_Work order_
Set out exactly every line of the entries below, starting at the line that holds "WritesG (.mulhu y)" and stopping after the line that holds "let later := fun".

Material to process Block Start

-- ==== Sys2Proof/Certificates/Slice0/Obligations.lean ====
section
/-! DEFINITION. The statements about the model: what each command does, what it leaves, and what every step keeps. -/
open Sys2Proof Sys2Proof.Machine


/-! ### The machine as a whole -/

/-- With a command at the front of the queue, a step is that command's effect on the state with the rest of the queue. -/
def Obligations.StepRunsTheFrontCommand : Prop := ∀ (c : Instr) (s : State) (q : List Instr),
  step { s with pending := c :: q } = exec c { s with pending := q }

/-- The model's choice (log entry 1): on an empty queue a step is one tick of plumb time, which goes on: it puts nothing in the queue,
leaves every byte of DRAM, and every general register of a core with no word at DE. With the plumb not counting nothing happens; with no
slewing to do it counts one nanosecond. -/
def Obligations.EmptyQueueStepIsATick : Prop := ∀ (s : State), s.pending = [] →
  ∃ t, step s = .next t ∧ t.pending = [] ∧ (∀ a, memRead t a = memRead s a) ∧
    (∀ n, (getCore s n).word = [] → ∀ r b, readGb (getCore t n) r b = readGb (getCore s n) r b) ∧
    (s.plumb.counting = false → t = s) ∧
    (s.plumb.counting = true → s.plumb.slew = 0 → t.plumb.now = s.plumb.now + 1)

/-- No command changes the queue behind it. -/
def Obligations.CommandsLeaveTheQueue : Prop := ∀ (c : Instr) (s t : State), exec c s = .next t → t.pending = s.pending

/-- The memory of the state after reset is in its canonical form. What reset leaves, of what the spec gives (R44, R59, R62, R178, R289, R366,
R418). -/
def Obligations.ResetLeavesTheStatedValues : Prop :=
  (
    memCanonical State.reset) ∧
  (
    let s := State.reset
    s.pending = [] ∧ s.ks.st = .cold ∧ s.ks.queue = [] ∧ s.plumb.counting = false ∧ s.dramTop = 0 ∧ s.cohDead = 0 ∧ s.gstat = 0 ∧ s.jrn.head = 0 ∧ s.jrn.tail = 0 ∧
    (∀ n, (getCore s n).level = .h ∧ (getCore s n).ie = false ∧ (getCore s n).dom = 0 ∧ (getCore s n).epoch = 0 ∧ (getCore s n).resv = none) ∧
    domValid s 0 = true ∧ (∀ t, t ≠ 0 → domValid s t = false) ∧ (∀ t, balance s t 0 = 0 ∧ (getBud s t).c0 = 0x8000000000000000) ∧
    (∀ k, srcPrio (getSrc s k) = 0 ∧ (getSrc s k).inserv = none) ∧ (∀ k, pmask s k = 0xFFFFFFFF) ∧ (∀ k, ctxEn (getCtx s k) = false) ∧
    ∀ k, chEn (getChan s k) = false ∧ chState (getChan s k) = 0)

/-- Every step from a state with canonical memory that goes on leads to a state with canonical memory. -/
def Obligations.StepKeepsMemoryCanonical : Prop := ∀ (s t : State), memCanonical s → step s = .next t → memCanonical t

/-- A line of DRAM reads as it was last written, and writing it leaves every byte outside it. -/
def Obligations.LineReadsWhatWasWritten : Prop := ∀ (s : State) (l : LineNo) (d : LineData) (a : Nat),
  memRead (memSetLine s l d) a = if a / 64 = l.toNat then lineByte d (a % 64) else memRead s a

/-! ### Words (R90 to R99) -/

/-- The last syllable of a word that passes every check issues the word: the next state is the word's commit (R93, R96, R151). A syllable that
does not end its word joins the words at DE, and nothing else happens (R90). -/
def Obligations.WordsFormAndCommit : Prop :=
  (
    ∀ (i : Instr) (y : Syl) (f : Syl → Core → Staged) (s : State),
    sylOf i = some (y, f) → issues i y s = true → exec i s = .next (issued i y s)) ∧
  (
    ∀ (i : Instr) (y : Syl) (f : Syl → Core → Staged) (s : State),
    sylOf i = some (y, f) → takesSyl y s = true → (headWord (getCore s y.n.toNat)).complete = false →
    (wordAt i y s).complete = false → exec i s = .next (reached i y s))

/-- A word that breaks rows 2 to 6 of R97 records its trap and writes no register: the trap is precise (R97, R99). A privileged syllable alone
in its word, at a level below its own, takes cause 0x03 there (R97, R105 to R108). -/
def Obligations.FaultsRecordTheirTrap : Prop :=
  (
    ∀ (i : Instr) (y : Syl) (f : Syl → Core → Staged) (s : State) (p : Trap),
    sylOf i = some (y, f) → trapFound i y s = some p → p.code ≠ 0x20 →
    ∃ t, exec i s = .next t ∧ p.pc = (getCore s y.n.toNat).pc ∧ RegsSame y.n.toNat s t ∧
      regsOf (getCore t y.n.toNat) = regsOf { getCore s y.n.toNat with trap := some p } ∧
      ((wordAt i y s).rest = [] → archOf (getCore t y.n.toNat) = archOf { getCore s y.n.toNat with trap := some p } ∧
        ElseSame y.n.toNat s t)) ∧
  (
    ∀ (i : Instr) (y : Syl) (f : Syl → Core → Staged) (s : State) (p : Trap),
    sylOf i = some (y, f) → y.odd = none → y.s = true → (getCore s y.n.toNat).word = [] → trapFound i y s = some p →
    (f y (getCore s y.n.toNat)).badX = false → (f y (getCore s y.n.toNat)).reserved = false →
    lvlNum (getCore s y.n.toNat).level < lvlNum (f y (getCore s y.n.toNat)).minLevel → p.code = 0x03)

/-! ### Integer operations (R112 to R114) -/

/-- The results of the A0 and A1 operations (R92, R112), at the full width and in the 32-bit forms (R113). Multiplication writes the low or
the high half of the product at once (R112). Division gives its unit the quotient or the remainder, which G[D] takes later (R110, R114). -/
def Obligations.IntegerResults : Prop :=
  (
    ∀ (y : Syl) (s : State),
    let a := (readG (getCore s y.n.toNat) y.a).v
    let b := opB y (getCore s y.n.toNat)
    Does (.nop y) y s (fun c => c) ∧
    WritesG (.add y) y s (atWidth y.q (fun _ a b => a + b) a b) ∧
    WritesG (.sub y) y s (atWidth y.q (fun _ a b => a - b) a b) ∧
    WritesG (.and y) y s (atWidth y.q (fun _ a b => a &&& b) a b) ∧
    WritesG (.or y) y s (atWidth y.q (fun _ a b => a ||| b) a b) ∧
    WritesG (.xor y) y s (atWidth y.q (fun _ a b => a ^^^ b) a b) ∧
    WritesG (.andn y) y s (atWidth y.q (fun _ a b => a &&& ~~~b) a b) ∧
    WritesG (.shl y) y s (atWidth y.q (fun w a b => a <<< (b.toNat % w)) a b) ∧
    WritesG (.shr y) y s (atWidth y.q (fun w a b => a >>> (b.toNat % w)) a b) ∧
    WritesG (.sar y) y s (atWidth y.q (fun w a b => a.sshiftRight (b.toNat % w)) a b) ∧
    WritesG (.ror y) y s (atWidth y.q (fun w a b => a.rotateRight (b.toNat % w)) a b) ∧
    WritesG (.cmpeq y) y s (atWidth y.q (fun _ a b => if a = b then 1 else 0) a b) ∧
    WritesG (.cmplt y) y s (atWidth y.q (fun _ a b => if a.toInt < b.toInt then 1 else 0) a b) ∧
    WritesG (.cmpltu y) y s (atWidth y.q (fun _ a b => if a.toNat < b.toNat then 1 else 0) a b) ∧
    WritesG (.min y) y s (atWidth y.q (fun _ a b => if a.toInt < b.toInt then a else b) a b) ∧
    WritesG (.max y) y s (atWidth y.q (fun _ a b => if a.toInt < b.toInt then b else a) a b) ∧
    WritesG (.minu y) y s (atWidth y.q (fun _ a b => if a.toNat < b.toNat then a else b) a b) ∧
    WritesG (.maxu y) y s (atWidth y.q (fun _ a b => if a.toNat < b.toNat then b else a) a b) ∧
    WritesG (.clz y) y s (atWidth y.q (fun w a _ => BitVec.ofNat w (clzOf w a)) a b) ∧
    WritesG (.ctz y) y s (atWidth y.q (fun w a _ => BitVec.ofNat w (ctzOf w a)) a b) ∧
    WritesG (.popc y) y s (atWidth y.q (fun w a _ => BitVec.ofNat w (popOf w a)) a b) ∧
    WritesG (.ldi y) y s (immOf y y.b) ∧
    WritesG (.ldhi y) y s ((immOf y y.b).extractLsb' 0 34 ++ a.extractLsb' 0 30)) ∧
  (
    ∀ (y : Syl) (s : State),
    let a := (readG (getCore s y.n.toNat) y.a).v
    let b := opB y (getCore s y.n.toNat)
    WritesG (.mul y) y s (atWidth y.q (fun _ a b => a * b) a b) ∧
    WritesG (.mulh y) y s (atWidth y.q (fun w a b => BitVec.ofInt w (a.toInt * b.toInt / 2 ^ w)) a b) ∧
    WritesG (.mulhu y) y s (atWidth y.q (fun w a b => BitVec.ofNat w (a.toNat * b.toNat / 2 ^ w)) a b)) ∧
  (
    ∀ (y : Syl) (s : State),
    let a := (readG (getCore s y.n.toNat) y.a).v
    let b := opB y (getCore s y.n.toNat)
    let later := fun (i : Instr) (v : Word64) => WritesLater i y s (fun c => { idx := c.nextIdx, dst := gDst c y.d, g := v })
    later (.div y) (atWidth y.q (fun w a b => if b = 0 then BitVec.allOnes w else BitVec.ofInt w (a.toInt.tdiv b.toInt)) a b) ∧
    later (.divu y) (atWidth y.q (fun w a b => if b = 0 then BitVec.allOnes w else BitVec.ofNat w (a.toNat / b.toNat)) a b) ∧
    later (.rem y) (atWidth y.q (fun w a b => if b = 0 then a else BitVec.ofInt w (a.toInt.tmod b.toInt)) a b) ∧
    later (.remu y) (atWidth y.q (fun w a b => if b = 0 then a else BitVec.ofNat w (a.toNat % b.toNat)) a b))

Material to process Block End

_Exercise solution_
    WritesG (.mulhu y) y s (atWidth y.q (fun w a b => BitVec.ofNat w (a.toNat * b.toNat / 2 ^ w)) a b)) ∧
  (
    ∀ (y : Syl) (s : State),
    let a := (readG (getCore s y.n.toNat) y.a).v
    let b := opB y (getCore s y.n.toNat)
    let later := fun (i : Instr) (v : Word64) => WritesLater i y s (fun c => { idx := c.nextIdx, dst := gDst c y.d, g := v })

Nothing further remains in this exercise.